Mais c'est là que le bât blesse : Le départ de Netanyahou et l'arrivée de Gantz ne résoudront pas les problèmes de la Palestine, mais pourraient les prolonger. Gantz n'est ni un pacifiste ni une colombe.
Il représente une faction de la politique israélienne qui appelle au maintien du statu quo.
Cela impliquerait de renforcer les colonies israéliennes illégales en Cisjordanie occupée, de considérer la vallée du Jourdain comme la frontière de facto d'Israël, de favoriser une alliance étroite avec les États-Unis pour bénéficier de contributions annuelles d'une valeur de 3,8 milliards de dollars au budget militaire florissant d'Israël et de poursuivre le génocide dans la bande de Gaza.
M. Gantz peut être présenté dans certains milieux comme une figure plus modérée du cabinet de guerre, mais son idéologie reste similaire à celle de M. Netanyahou.
C'est une réalité que l'administration du président américain Joe Biden ne reconnaît pas. Le choix de Washington de s'engager avec M. Gantz plutôt qu'avec M. Netanyahou ne doit pas faire oublier que la résolution du conflit passe par la promotion et la mise en œuvre d'un État palestinien, la fin de l'occupation, l'arrêt de la prolifération des colonies et la garantie du droit au retour des Palestiniens.
Rappelons que lors de la conférence des présidents à Jérusalem-Ouest en février, M. Gantz a rejeté l'idée d'un État palestinien et a déclaré que la guerre à Gaza devait se poursuivre en l'absence d'une paix qui pourrait être envisagée plus tard.
Bien qu'il puisse être une alternative rationnelle à Netanyahou, Gantz promeut la politique de ce dernier, ce qui n'augure rien de bon pour le statu quo à Gaza.

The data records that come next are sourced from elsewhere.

/-- R89, R90, R97: DECODE is the sequence of its micro-operations, each with the meaning it has by itself (the model's
reading of its rule, log 11), and one commit. A success ends like all of them in the order of R89, with `STATUS = 1`
beside MUX_OK. A failure ends like the micro-operations up to the one that fails: those before it have left the
outputs alone, and it takes the failure. -/
def Obligations.DecodeIsItsMicroOperationsInOrder : Prop :=
  ∀ s : State, ∃ t, exec .decode s = .next t ∧
    (t.out.status = 1 → ∃ u, runEach (microOps (t.out.variant == 1#1)) s.beginTxn = .next u ∧
      t = { u with out := { u.out with status := 1 } }) ∧
    (t.out.status ≠ 1 → ∃ (n : Nat) (i : Instr) (u : State), n < 7 ∧ (microOps true)[n]? = some i ∧
      runEach ((microOps true).take n) s.beginTxn = .next u ∧ u.out = s.out ∧ exec i u = .next t)

/-- R59, R61, R64: the frame of DECODE_PAYLOAD carries its payload: for every offset `k` up to 38 and every 20
bytes, the front end finds the marker at `k` and EXTRACT fills `PB` with those bytes. -/
def Obligations.PayloadFrameRoundTrip : Prop :=
  ∀ (s : State) (k : Nat) (pb : BitVec 160), k ≤ 38 → s.ports.frame = Frame.ofPayload k pb →
    ∃ t, frontEnd s.beginTxn = .pass t ∧ t.txn.k.toNat = k ∧ t.txn.soff.toNat = k + 32 ∧ t.txn.rem.toNat = 160 ∧
      ∀ i < 20, t.txn.memRead i = .ok (pbByte pb i)

/-- R50: two payloads that agree on the positions a field rule reads, and both pass the checksum, decode to the
same output registers, whatever their other bits are. -/
def Obligations.UnreadPayloadPositionsDoNotMatter : Prop :=
  ∀ (s s' : State) (k : Nat) (pb pb' : BitVec 160), k ≤ 38 →
    s.ports.frame = Frame.ofPayload k pb → s'.ports.frame = Frame.ofPayload k pb' →
    ((List.range' 2 16).map fun i => (pbByte pb i).toNat).sum % 256 = 0xFF →
    ((List.range' 2 16).map fun i => (pbByte pb' i).toNat).sum % 256 = 0xFF →
    (∀ i ∈ [7, 8, 9, 10, 12, 14], pbByte pb i = pbByte pb' i) →
    hi (pbByte pb 11) = hi (pbByte pb' 11) → hi (pbByte pb 13) = hi (pbByte pb' 13) →
    (pbByte pb 12 = 0xFF#8 → lo (pbByte pb 13) = lo (pbByte pb' 13)) →
    ∃ t t', exec .decode s = .next t ∧ exec .decode s' = .next t' ∧ t.out.status = 1 ∧ t.out = t'.out

/-! ### Whole-machine rules -/

/-- R18 to R26, R52, R54, R83, R86: every step keeps the invariant: `STATUS` is a defined code, the record
registers are those of a success of one variant, in their ranges, or all 0; `PB` is in canonical form. -/
def Obligations.StepKeepsTheInvariant : Prop :=
  ∀ s t : State, s.Inv → step s = .next t → t.Inv

/-- R105: the state after reset meets the invariant. R105 gives the output registers; it leaves PB unspecified (R29,
R37), and that the buffer is empty after reset is the model's choice (log 4), as is the form it is held in (log 6). -/
def Obligations.ResetMeetsTheInvariant : Prop :=
  State.reset.Inv

/-- R104: no admitted input makes the block fault, hang or get stuck: from a state that meets the invariant,
every step gives a next state, whatever the ports hold. -/
def Obligations.InvariantStatesAlwaysStep : Prop :=
  ∀ s : State, s.Inv → ∃ t, step s = .next t

/-- R56, R104 (the step refuses, log 10): a state that holds `STATUS` 6 or 7, or else a `PRESENT` other than the three values, is
refused by a step. -/
def Obligations.ReservedCodesAreRefused : Prop :=
  ∀ s : State,
    (s.out.status = 6 ∨ s.out.status = 7 → step s = .refused .reservedStatus) ∧
    (s.out.status.toNat ≤ 5 → s.out.present ≠ 0x000#9 → s.out.present ≠ 0x17D#9 → s.out.present ≠ 0x1F1#9 →
      step s = .refused .reservedPresent)

/-- R53: the class of each status code. -/
def Obligations.StatusClasses : Prop :=
  (∀ c : BitVec 3, statusClass c = some .notThisProtocol ↔ c = 2 ∨ c = 3 ∨ c = 4) ∧
  (∀ c : BitVec 3, statusClass c = some .corrupt ↔ c = 5) ∧
  (∀ c : BitVec 3, statusClass c = some .success ↔ c = 1) ∧
  ∀ c : BitVec 3, statusClass c = some .none ↔ c = 0

/-- R55, R84, R85, R87: the record after a DECODE: nothing after a failure; after a success the keys of the
variant in their order, `model` and `mic` among them and `id` never, each with its exact value. -/
def Obligations.RecordAfterDecode : Prop :=
  ∀ s t : State, exec .decode s = .next t →
    (t.out.status ≠ 1 → t.out.record = []) ∧
    (t.out.status = 1 → t.out.variant = 0 → t.out.record =
      [(.model, .text Config.modelId), (.temperatureC, .rational (t.out.tempDc.toInt / 10)),
        (.humidity, .integer t.out.humPct.toNat), (.windGust, .rational (t.out.gustCkmh.toNat / 100)),
        (.windSpeed, .rational (t.out.speedCkmh.toNat / 100)), (.windDirDeg, .integer t.out.wdirDeg.toNat),
        (.mic, .text "CHECKSUM")]) ∧
    (t.out.status = 1 → t.out.variant = 1 → t.out.record =
      [(.model, .text Config.modelId), (.windGust, .rational (t.out.gustCkmh.toNat / 100)),
        (.windSpeed, .rational (t.out.speedCkmh.toNat / 100)), (.windDirDeg, .integer t.out.wdirDeg.toNat),
        (.rainMm, .rational (t.out.rainDmm.toNat / 10)), (.mic, .text "CHECKSUM")])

Les responsables de l'administration Biden ont également admis que les réunions avec Gantz ont donné lieu à des conversations difficiles, le membre du cabinet de guerre ne cédant pas sur les intentions d'Israël de restreindre l'aide humanitaire et d'attaquer Rafah.
Cela démontre que l'approche de Washington, qui consiste à tendre la main à l'opposant de Netanyahou en le présentant comme une figure acceptable, tout en maintenant l'aide militaire et le soutien sans équivoque à Israël, est controversée et superficielle.
Le refus de M. Biden d'interrompre l'aide militaire tout en cherchant à affaiblir M. Netanyahou intervient alors que 52 % des Américains désapprouvent l'envoi d'armes par les États-Unis à Israël tant que ce dernier n'aura pas mis fin à ses attaques contre la bande de Gaza.
Au-delà de Gantz, il existe d'autres réalités en Israël qui peuvent renforcer le statu quo, indépendamment du départ de Netanyahou. Selon un sondage de l'Institut israélien de la démocratie, le Parti du pouvoir juif, dirigé par le ministre de la sécurité nationale d'extrême droite Itamar Ben Gvir, sera le seul parti parmi les partenaires de la coalition du gouvernement actuel à réussir à consolider sa présence électorale.
Le succès de Ben Gvir est dû à sa rhétorique polarisante et clivante, à ses appels à l'extermination des Palestiniens et à la distribution d'armes pendant la guerre. Il est clair que la sortie de Netanyahou demandée par Chuck Schumer ne changera pas la politique israélienne à l'égard de Gaza.
Le problème réside dans la nature même de l'État israélien, dans ses orientations politiques et dans ses appels incessants à la privation des droits des Palestiniens.